_Problem details:_ Search the data for the word "words". Reproduce every line where it is found.
─── Provided records ───
-- ==== Sys2Proof/Tests/Slice0.lean ====
section
/-! SUPPORT. Tests of the model: ill-formed commands that WellFormed refuses, for every statement of Obligations.lean states
and operands that meet its hypotheses clause by clause, and single commands on small states with results that the spec
states. -/

namespace Sys2Proof.Tests

open Sys2Proof Sys2Proof.Machine

set_option Elab.async false

/-! ## Small states -/

/-- The hub after reset, put into a state of R149. -/
def hub (st : Nat) : State := State.reset.put Fld.GLB_STATE.STATE st

/-- A command record's header: PCI Express, SOURCE_ID 1, REQUEST_ID 7, for the hub that receives it. -/
def me : Origin := { path := .pcie, hub := 0, source := 1, request := 7, target := 0xFF, notify := false }

/-- A unit with UNIT_ID, class, instance and parameter words. -/
def unit (id cls inst : Nat) (params : List Nat) : PatUnit :=
  { id := id, cls := cls, ver := 0, parent := 0xFFFF, inst := inst, flags := 0, params := params }

/-- A Pattern of these units in a cluster without other hubs. -/
def pattern (us : List PatUnit) : Pattern :=
  { digest := [], serial := 5, flags := 0, signed := false, keySlot := 0, fwCompat := 0, hubId := 0, units := us, nets := []
    loopBack := [], policy := [], unknownKeys := 0
    cluster := { ffCode := 0, topology := 0, kR := 4, head0 := 0xFF, head1 := 0xFF, leafE := 0, leafW := 0, clusterId := 1
                 hubs := [], streams := [], duals := [] }
    timing := [], caldata := [], streamSlots := [], remoteDrive := [], budgetW := [], budgetC := [] }

/-- The hub in a state with a Pattern active. -/
def hubP (st : Nat) (p : Pattern) : State := { (hub st).put Fld.PAT_STAT.ACT_VALID 1 with banks.act := some p }

/-- The hub in a state with these units. -/
def hubU (st : Nat) (us : List PatUnit) : State := hubP st (pattern us)

/-- This hub, with hub ID 0, is the root of both domains. -/
def rootHub (st : Nat) : State :=
  (hubP st { pattern [] with policy := [(0x0201, [0]), (0x0202, [0])] }).put Fld.GLB_STATE.HUB_ID 0

/-! ## The machine as a whole -/

theorem witness_EmptyQueueStepIsOneClockEdge : State.reset.pending = [] := by decide

theorem witness_HubStateMovesOnlyAsListed :
    (∃ t, step { hub stRun with pending := [.thermalLimit] } = .next t) ∧ legalState (hub stRun).hubState = true ∧
    legalState (hub 0).hubState = true ∧ legalState (hub 6).hubState = true := ⟨⟨_, rfl⟩, by decide, by decide, by decide⟩

theorem witness_StepKeepsMemoriesCanonical :
    (∃ t, step { hub stHeld with pending := [.standbyWindowWrite 0 [1, 0, 2]] } = .next t) ∧
    ({ hub stHeld with pending := [.standbyWindowWrite 0 [1, 0, 2]] } : State).memOk = true := ⟨⟨_, rfl⟩, by decide⟩

theorem witness_OneTimeValuesNeverGoBack : ∃ t, exec .commitSwitch (hub stHeld) = .next t := ⟨_, rfl⟩

/-! ## Shared operations -/

theorem witness_PutFieldEffectAndFrame :
    Fld.DMA_NSRCi.VECTOR.lsb + Fld.DMA_NSRCi.VECTOR.width ≤ 32 ∧ Reg.DMA_NSRCi.has 127 0 = true ∧
    Fld.GLB_STATE.STATE.indep Fld.GLB_STATE.HUB_ID = true ∧ Fld.GLB_STATE.STATE.indep Fld.PAT_STAT.ACT_VALID = true := by decide

/-- A bit of each access code, and bits at both ends of a word: PAT_STAT.CHECKED is W1C, PAT_SIGN_CFG.REQUIRE W1S,
TDC_CFG.AUTO_RETURN RW and TDC_CFG.SRC RWL; bit 31 of PAT_STAT is read-only. -/
theorem witness_AccessCodesBitByBit :
    (Reg.PAT_STAT.w1c.testBit 8 = true ∧ Reg.PAT_STAT.w1s.testBit 8 = false ∧ Reg.PAT_STAT.rw.testBit 8 = false ∧
      Reg.PAT_STAT.rwl.testBit 8 = false) ∧
    (Reg.PAT_SIGN_CFG.w1s.testBit 0 = true ∧ Reg.PAT_SIGN_CFG.w1c.testBit 0 = false ∧ Reg.PAT_SIGN_CFG.rw.testBit 0 = false ∧
      Reg.PAT_SIGN_CFG.rwl.testBit 0 = false) ∧
    (Reg.TDC_CFG.rw.testBit 7 = true ∧ Reg.TDC_CFG.w1c.testBit 7 = false ∧ Reg.TDC_CFG.w1s.testBit 7 = false) ∧
    (Reg.TDC_CFG.rwl.testBit 0 = true ∧ Reg.TDC_CFG.rw.testBit 0 = false ∧ Reg.TDC_CFG.w1c.testBit 0 = false ∧
      Reg.TDC_CFG.w1s.testBit 0 = false) ∧
    (Reg.PAT_STAT.rw.testBit 31 = false ∧ Reg.PAT_STAT.rwl.testBit 31 = false ∧ Reg.PAT_STAT.w1c.testBit 31 = false ∧
      Reg.PAT_STAT.w1s.testBit 31 = false) := by decide

/-- TDC_CFG has locked fields beside a RW field; AFE_CHn_EXC has locked fields only. -/
theorem witness_LockedFieldWriteInRunIsDropped :
    (hub stRun).hubState = stRun ∧ Reg.TDC_CFG.rwl ≠ 0 ∧ Reg.TDC_CFG.has 0 0 = true ∧
    Reg.TDC_CFG.disjoint Reg.GLB_ACC_STAT = true ∧
    Reg.TDC_CFG.rwl.testBit 0 = true ∧ Reg.TDC_CFG.rw.testBit 0 = false ∧
    Reg.AFE_CHn_EXC.rwl ≠ 0 ∧ Reg.AFE_CHn_EXC.has 99 0 = true ∧ Reg.AFE_CHn_EXC.disjoint Reg.GLB_ACC_STAT = true ∧
    Reg.AFE_CHn_EXC.rw = 0 ∧ Reg.AFE_CHn_EXC.w1c = 0 ∧ Reg.AFE_CHn_EXC.w1s = 0 := by decide

theorem witness_MemoryReadAfterWrite : Memory.wf [] = true ∧ Memory.wf [(3, 1), (4, 2)] = true := by decide

theorem witness_NoticeLogAndSafeCauseEffects :
    (State.raise (hub stRun) 108).pendingBit 108 = true ∧ (hub stRun).is Fld.SLT_STAT.PFAIL = false ∧
    (hub stRun).is Fld.SLT_STAT.FULL = false ∧
    (State.stage (hub stRun) 0x0301 []).silt.job.isSome = true ∧ (State.stage (hub stRun) 0x0301 []).silt.fifo.length < 64 ∧
    (hub stRun).hubState = stRun ∧ (hub stArmed).hubState = stArmed ∧ (hub stHeld).hubState ≠ stRun ∧
    (hub stHeld).hubState ≠ stArmed := by decide

/-! ## Register accesses -/

theorem witness_ClosedMapIgnoresRegisterRows : State.reset.mapOpen = false ∧ (hub stOff).mapOpen = false := by decide

theorem witness_CounterClearRows : (hub stHeld).mapOpen = true ∧
    (unit 9 cSUBSCRIBE 4095 []) ∈ (hubU stHeld [unit 9 cSUBSCRIBE 4095 []]).units cSUBSCRIBE := by decide

theorem witness_UnitBlockRows :
    (hubU stHeld [unit 9 cLOOP 0 []]).mapOpen = true ∧
    (hubU stHeld [unit 9 cLOOP 0 []]).unitId 9 = some (unit 9 cLOOP 0 []) ∧ (unit 9 cLOOP 0 []).cls ≠ cPATCH ∧
    (hubU stHeld [unit 9 cPATCH 0 []]).unitId 9 = some (unit 9 cPATCH 0 []) ∧ (unit 9 cPATCH 0 []).cls = cPATCH := by decide

/-- The hub with its standby bank in a state. -/
def hubB (st : Nat) (b : BankState) : State := { hub st with banks.stbyState := b }

theorem witness_BankAndSignCfgRows :
    (hub stHeld).mapOpen = true ∧ 2 ^ 24 - 1 + [(0 : Byte)].length ≤ 2 ^ 24 ∧
    (hubB stHeld .writing).banks.stbyState = .writing ∧ (hubB stHeld .checked).banks.stbyState = .checked ∧
    (hubB stHeld .checking).banks.stbyState = .checking ∧ 0xEFFFFFFF < (hub stHeld).stbyBase ∧
    (hub stMaint).mapOpen = true ∧ (hub stMaint).hubState = stMaint ∧ (hub stMaint).rd Reg.PAT_SIGN_CFG = 0 ∧
    (let s := (hub stMaint).wr Reg.PAT_SIGN_CFG 3
     s.hubState = stMaint ∧ s.readByCode Reg.PAT_SIGN_CFG ||| 1 = s.readByCode Reg.PAT_SIGN_CFG ∧
     s.readByCode Reg.PAT_SIGN_CFG ||| 2 = s.readByCode Reg.PAT_SIGN_CFG) ∧
    (hub stRun).hubState ≠ stMaint := by decide

/-- The last word of the map before the unit window holds no register (R715). -/
theorem witness_RegisterAccessRows :
    (hub stHeld).mapOpen = true ∧ inMbx 0x3FFFFC = false ∧ inMsix 0x3FFFFC = false ∧ regAt 0x3FFFFC = none ∧
    (hub stOff).hubState = stOff ∧ (hub stHeld).hubState ≠ stOff ∧ 0x84 % 4 = 0 ∧ 0x85 % 4 ≠ 0 := by decide

/-- One TDC result in the FIFO of input 15. -/
def oneTdc : State :=
  State.setTdc (hub stHeld) 15 { TdcIn.rest with
    fifo := [{ result := 5, m := 1, pol := false, base := false, lost := false, step := false, count := 1 }] }

theorem witness_LatchingAndDestructiveReads :
    (hub stHeld).mapOpen = true ∧ (hub stHeld).seq.counter = false ∧
    ({ hub stHeld with seq.counter := true, seq.frame := 2 ^ 48 - 1 } : State).seq.counter = true ∧
    (hub stHeld).fused Reg.LOOP_Sn_INT_LO 63 = false ∧ ((hub stHeld).tdcIn 15).fifo = [] ∧
    (oneTdc.tdcIn 15).fifo ≠ [] ∧ oneTdc.mapOpen = true ∧ (hub stHeld).fused Reg.FLD_Pp_ISNS 15 = false := by decide

/-! ## Front end and converters -/

/-- Channel `ch` with an INPUT unit, excitation and wire-break detection, in ARMED. -/
def wired (ch : Nat) (d : Drive) : State :=
  let s := hubU stArmed [unit 1 cINPUT ch []]
  ((s.put Fld.AFE_CHn_EXC.MODE 1 ch).put Fld.AFE_CHn_CFG.WB_EN 1 ch).setChan ch { s.chan ch with drive := d }

theorem witness_FrontEndRows :
    (hub stHeld).mapOpen = true ∧ (hub stHeld).fused Reg.AFE_CHn_CTRL 99 = false ∧
    ((wired 99 .ocOff).chan 99).drive = .ocOff ∧
    ((wired 99 .ocOff).setChan 99 { (wired 99 .ocOff).chan 99 with ocBreak := false }).excWanted 99 = true ∧
    ((wired 0 .ramping).chan 0).drive = .ramping ∧
    ((hub stArmed).put Fld.SAR_MODn_STAT.RUNNING 1 99).is Fld.SAR_MODn_STAT.RUNNING 99 = true ∧
    (((hub stArmed).put Fld.SAR_MODn_STAT.RUNNING 1 99).chan 99).runIn = false := by decide

/-- A break of channel 95 is confirmed, and `n` clean samples have followed. -/
def broken (n : Nat) : State :=
  let s := (wired 95 .on).put Fld.AFE_CHn_STAT.WB_CONF 1 95
  s.setChan 95 { s.chan 95 with clean := n }

theorem witness_WireAndClockRows :
    (wired 95 .on).wbOn 95 = true ∧ ((wired 95 .on).chan 95).drive = .on ∧ (wired 95 .on).get Fld.AFE_CHn_EXC.MODE 95 = 1 ∧
    (0 : Int).natAbs < (wired 95 .on).get Fld.AFE_GLB_CFG.EXC_OPEN_UA ∧
    ((wired 95 .on).put Fld.AFE_CHn_STAT.EXC_ILIM 1 95).wbOn 95 = true ∧
    (wired 95 .on).is Fld.AFE_CHn_CFG.ADAPT_EN 95 = false ∧ (wired 95 .on).is Fld.AFE_CHn_CFG.SIX_WIRE 95 = false ∧
    (broken 1000).is Fld.AFE_CHn_STAT.WB_CONF 95 = true ∧
    2 * settleLen ((broken 1000).get Fld.FLT_CHc_CFG.MODE 95) ≤ ((broken 1000).chan 95).clean ∧
    tabGet? (hub stRun).coef.lastErr (16 * 3 + 15) = none ∧ 95 ∈ (hubU stRun [unit 1 cFILTER 95 []]).localChains := by decide

/-- A calibration point of input 0 is being averaged, with the words it needs. -/
def scalDue (point : Nat) : State := { hub stArmed with aux.scal := some (0, point), aux.cnt := 1024 }

/-- The auxiliary converter runs two regular entries and an injected sequence. -/
def scanning (a : AuxAct) : State :=
  { hubU stArmed [unit 1 cAUX 0 [2], unit 2 cAUX 1 [1]] with aux.act := a }

theorem witness_ConverterRows :
    (hub stHeld).mapOpen = true ∧ (hub stHeld).fused Reg.FLT_CHc_CTRL 611 = false ∧
    ((hub stArmed).put Fld.FLT_CHc_CFG.ACTIVE 1 611).chainRuns 611 = true ∧
    (scanning .idle).is Fld.SAR_SCAL_STAT.BUSY = false ∧ (scanning .idle).auxRuns = true ∧
    (scanning .idle).get Fld.SAR_SCAL_CTRL.POINT = 0 ∧
    (scanning .idle).inSeq ((scanning .idle).get Fld.SAR_SCAL_CTRL.INPUT) = true ∧
    2 ^ (scalDue 0).get Fld.SAR_SCAL_CTRL.AVG_LOG2 ≤ (scalDue 0).aux.cnt ∧ (scalDue 0).aux.scal = some (0, 0) ∧
    2 ^ (scalDue 1).get Fld.SAR_SCAL_CTRL.AVG_LOG2 ≤ (scalDue 1).aux.cnt ∧ (scalDue 1).aux.scal = some (0, 1) ∧
    (scanning (.regular 0)).aux.act = .regular 0 ∧ 0 + 1 < (scanning (.regular 0)).auxEntries 0 ∧
    ((scanning (.regular 0)).auxRegular (some 0) ((scanning (.regular 0)).auxMux 0 0) 1 false).auxEntries 0 =
      (scanning (.regular 0)).auxEntries 0 ∧
    (scanning (.regular 0)).unitAt cAUX 1 = some (unit 2 cAUX 1 [1]) ∧ (scanning (.injected 0)).auxRuns = true ∧
    (scanning (.injected 0)).aux.act = .injected 0 := by decide

/-- A swap of channel 0 in a phase, with its words complete or its match out of time. -/
def swapping (ph : CalPhase) (applied : Bool) : State :=
  let w : Swap :=
      { ch := 0, forCh := none, force := false, old := ⟨[], [], 0, 0⟩, ranges := [0], rangeIn := 0, step := 0, due := none
        fed := 1000000, sum := 0, ovld := false, ended := none, sums := [], gr := [], ar := [], dfe := 0, rho := 0, diffs := []
        pairs := 0, ticks := 100000, passed := false, second := false, applied := applied, result := 0, standIn := false
        aborting := none }
  { hub stArmed with cal.phase := ph, cal.swap := some w }

/-- A calibration point of pod chain 100, range 3, with this many words. -/
def podPoint (words : Nat) (ovld : Bool) : State :=
  { hub stArmed with
    seq.frame := 1000000
    cal.pod := some { chain := 100, range := 3, point := 0, t := 0, sum := 0, words := words, start := 0, ovld := ovld } }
───
_The completed task:_
/-- A unit with UNIT_ID, class, instance and parameter words. -/
/-- A calibration point of input 0 is being averaged, with the words it needs. -/
/-- A swap of channel 0 in a phase, with its words complete or its match out of time. -/
/-- A calibration point of pod chain 100, range 3, with this many words. -/
def podPoint (words : Nat) (ovld : Bool) : State :=
    cal.pod := some { chain := 100, range := 3, point := 0, t := 0, sum := 0, words := words, start := 0, ovld := ovld } }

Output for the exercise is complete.